Поскольку от принятия решения до закрытия фирмы прошло очень длительное время, я понял, что задача Саши заключалась вовсе не в закрытии фирмы, а в стремлении активизировать нас переключиться на любую другую деятельность, которая дала бы фирме деньги, а ему самому – зарплату. Наконец, у меня же на кухне состоялось собрание, на котором Саша огласил итоги ревизии имущества фирмы в текущих рыночных ценах. Интересно, что при этом не обнаружилось никаких огромных ценностей, которые нажила фирма в результате успешной торговой деятельности Саши. В целом, каждый выходил из дела примерно с той же долей, с которой он в него и вошел, так что какого-либо ажиотажа, обид, споров и необоснованных претензий быть просто не могло. Но самое интересное открытие ожидало нас в самом конце, когда зашел вопрос о разделе Уставного капитала. То, что Володя не смог внести своей доли из-за угнанной автомашины – это мы все знали. Поразило меня то, что Саша также не внес своей доли. Я сказал в шутку: «Тогда единственный владелец фирмы – я, и вы все уволены!». А потом добавил:
– То, что рядовой акционер занял выжидательную позицию, я ещё могу как-то понять. Но то, что не внес директор, который нам тут всю плешь проел со словами о патриотизме и долге перед фирмой – это у меня просто не помещается в воображении.
В конце концов, я и на это махнул рукой, раз уж дело идет к разводу.
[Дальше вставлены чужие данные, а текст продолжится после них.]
/-! ### Parameters (00_scope.md R7) -/

/-- R53: `Val` at the default is the operand half (decision D4, log 3), and the two values of `MEMVAL`
differ exactly on the cells whose opcode half is not zero. -/
def Obligations.DataReadYieldsTheOperandHalf : Prop :=
  ∀ (s : State) (a : Byte),
    s.direct a = (s.mem.cellAt a).toNat % 256 ∧
    (s.mem.val .operandByte a ≠ s.mem.val .wholeWord a ↔ s.mem.opcodeAt a ≠ 0)

/-- R124, R125, decision D9 (log 8): ACC after INC or DEC is the same under both values of
`INCDEC_WRAP_FLAGS`, and SR is the same but at a wrap. -/
def Obligations.IncDecReadingsDifferOnlyInFlagsAtAWrap : Prop :=
  ∀ (x : Byte) (s : State),
    (s.accWrite (incremented .overflowRule x)).acc = (s.accWrite (incremented .inRange x)).acc ∧
    (s.accWrite (decremented .overflowRule x)).acc = (s.accWrite (decremented .inRange x)).acc ∧
    (x ≠ 255 →
      (s.accWrite (incremented .overflowRule x)).sr = (s.accWrite (incremented .inRange x)).sr) ∧
    (x ≠ 0 →
      (s.accWrite (decremented .overflowRule x)).sr = (s.accWrite (decremented .inRange x)).sr)

/-- R30, R32: SR as a number is `8*N + 4*V + 2*C + Z`, and the four binary digits `NVCZ` give the flags
back (decision D5, log 4). -/
def Obligations.StatusRegisterAsNumberAndText : Prop :=
  ∀ f : Flags,
    (f.toBits Config.spec.srLayout).toNat
      = 8 * f.n.toNat + 4 * f.v.toNat + 2 * f.c.toNat + f.z.toNat ∧
    Flags.ofBits Config.spec.srLayout (f.toBits Config.spec.srLayout) = f ∧
    Flags.ofText Config.spec.srLayout
      [if f.n then '1' else '0', if f.v then '1' else '0', if f.c then '1' else '0',
       if f.z then '1' else '0'] = some f

/-! ### The host's entry points (10_state.md R39 to R41, 20_memory.md R64, 70_reset_and_hazards.md) -/

/-- R64: `loadMemory` writes every cell, the ones past a short image with 0x0000 (decision D23, log 20),
changes no register, and refuses an image that is too long or holds a value that is no cell. -/
def Obligations.LoadMemoryWritesEveryCell : Prop :=
  ∀ (image : List Nat) (s : State),
    (image.length ≤ 256 ∧ (∀ w ∈ image, w ≤ 65535) →
      ∃ t, loadMemory image s = some t ∧ t = { s with mem := t.mem } ∧
        ∀ a : Byte, (t.mem.cellAt a).toNat = image.getD a.toNat 0) ∧
    (256 < image.length ∨ (∃ w ∈ image, 65535 < w) → loadMemory image s = none)

/-- R40, R32: construction stores its arguments plainly, without the accumulator write's effect on SR, the
image with its uncovered cells at 0x0000, and leaves the rest at reset; it fails on a register argument
above 255, an SR text that is not four binary digits, and an image that is too long or holds no cell. The
values of arguments left out and the zero fill are decision D13 (logs 12 and 13), the order of the SR
digits D5 (log 4). -/
def Obligations.ConstructionStoresItsArguments : Prop :=
  ∀ args : ConstructArgs,
    (args.inRange → ∃ s, construct args = some s ∧
      s.pc.toNat = args.pc.getD 0 ∧ s.acc.toNat = args.acc.getD 0 ∧ s.ix.toNat = args.ix.getD 0 ∧
      s.sr.digits = args.sr.getD ['0', '0', '0', '0'] ∧
      (∀ a : Byte, (s.mem.cellAt a).toNat = (args.memory.getD []).getD a.toNat 0) ∧
      s = { State.reset with pc := s.pc, acc := s.acc, ix := s.ix, sr := s.sr, mem := s.mem }) ∧
    (¬ args.inRange → construct args = none)

/-- R41: `clearMemory` makes every cell 0x0000 and changes no register (decision D13, log 13); the reads
of R39 give the cells one by one and as the default slice. -/
def Obligations.ClearedMemoryReadsZero : Prop :=
  ∀ s : State,
    clearMemory s = { s with mem := (clearMemory s).mem } ∧
    (∀ a, a < 256 → getMemoryAt a (clearMemory s) = some 0x0000) ∧
    getMemorySlice none none (clearMemory s) = some (List.replicate 256 0x0000) ∧
    ∀ a, 256 ≤ a → getMemoryAt a s = none

/-- R196, R197: `runCode` is the single steps from the start address until the first that signals End: it
returns a reason and a final state exactly when within the budget that many calls of the step reach that
state, the last signalled that End and none before it did; it leaves by a fault exactly when the single
steps do; and it runs out of the caller's budget (log 33) exactly when no step of the budget ended the run.
The End signal in the state is the model's record (log 26). -/
def Obligations.RunCodeIsSingleStepsUntilEnd : Prop :=
  ∀ (budget start : Nat) (s : State), start < 256 →
    (∀ (reason : EndReason) (t : State), runCode budget start s = .ended reason t ↔
      ∃ k, k < budget ∧ goesOnFor k { s with pc := BitVec.ofNat 9 start } ∧
        core.run (k + 1) { s with pc := BitVec.ofNat 9 start } = .next t ∧ t.ended = some reason) ∧
    (∀ r : Fault, runCode budget start s = .faulted r ↔
      ∃ k, k < budget ∧ goesOnFor k { s with pc := BitVec.ofNat 9 start } ∧
        core.run (k + 1) { s with pc := BitVec.ofNat 9 start } = .fault r) ∧
    ∀ t : State, runCode budget start s = .outOfBudget t ↔
      goesOnFor budget { s with pc := BitVec.ofNat 9 start } ∧
        core.run budget { s with pc := BitVec.ofNat 9 start } = .next t

/-- R196, R205: a run that ended or faulted within a step budget comes out the same under every larger
one: the budget is the caller's and no part of the machine. -/
def Obligations.LargerBudgetGivesTheSameRun : Prop :=
  ∀ (budget more start : Nat) (s : State) (out : RunResult), budget ≤ more →
    runCode budget start s = out → (∀ u, out ≠ .outOfBudget u) → runCode more start s = out

/-! ### The assembler (30_encoding.md R90 to R105) -/

/-- R90, R101: the image is empty exactly when some diagnostic was emitted, and has 256 cells otherwise
(the padding is decision D23, log 20). -/
def Obligations.AnyDiagnosticEmptiesTheImage : Prop :=
  ∀ source : List Char,
    ((Assembler.translate source).image = [] ↔ (Assembler.translate source).diagnostics ≠ []) ∧
    ((Assembler.translate source).diagnostics = [] → (Assembler.translate source).image.length = 256)

/-- R104: the printed text of every well-formed instruction assembles to that instruction without a
complaint (an ignored operand byte, which the text does not show, being 0). The printed form is the
spec's convention; the mnemonics are decisions D19 and D20 (log 23). -/
def Obligations.PrintedInstructionAssemblesBack : Prop :=
  ∀ i : Instr, i.wellFormed = true → (Assembler.shapeOf i.opcode = .none → i.operand = 0) →
    ∃ tokens, Assembler.disassemble (encode i) = some tokens ∧
      Assembler.assembleLine [] tokens = (i, [])
end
Но это был не последний «подарок». Как-то мимоходом Саша обронил, что он выкупил те оставшиеся 10% акций, которые были резервными. Тут я опять впал на некоторое время в транс, а потом спросил:
– А разве по закону кто-то имеет право перераспределять и выкупать акции, кроме общего собрания акционеров?
Впрочем, после предыдущих «фуэтэ», меня уже трудно было чем-то особенно удивить. Интересно, что когда наши общие экономические дела прекратились, чисто внешне мы остались друзьями, отмечали вместе праздники и дни рождения. Для себя я лично сделал следующий вывод: «Если при организации следующего дела ты не будешь единолично возглавлять его, то ты – неисправимый осёл». Дальнейшая моя жизнь развивалась уже по-привычному сценарию. Прежние мои накопления сгорели на удивление быстро. Первую часть денег я занял Володе на машину, а инфляция через год превратила эту сумму в смехотворную. Вторую часть я дал брату на кооперативную квартиру. Эти деньги тоже сгорели без пользы, так как после чернобыльской аварии и вывода заграничного контингента наших войск в Белоруссии дико возросли очереди на жилье, так что брат так и остался без квартиры и без денег. Оставшаяся часть сгорела во время финансовой реформы, когда министр Федоров приказал обменять деньги за три дня, в то время, как сберкассы уже с месяц выдавали не более двухсот рублей на руки, причем с записью прямо в паспорте. После трёх ограблений квартиры очень быстро я стал даже беднее своих коллег по институту. В институтах стали постоянно задерживать зарплату, да и выдавать её не целиком. Наступила жизнь впроголодь. Для меня выжить можно было лишь сбежав за границу или найдя приличный контракт с Западом. Эти попытки я принимал и неоднократно в течение нескольких лет, но их результат – это сюжет для совсем другого рассказа.
Бандитские девяностые
Задачка как-то «не вытанцовывалась». В голове не были ни единой мысли, что с этим делать. Я сидел по пояс голый, в одном трико и тапочках на босу ногу и мучительно вглядывался в экран компьютера. Было около одиннадцати. День был почти обычный – старый Новый Год. В большой комнате дочка играла в кубики, жена с утра ушла на работу. В это время раздался звонок у входной двери.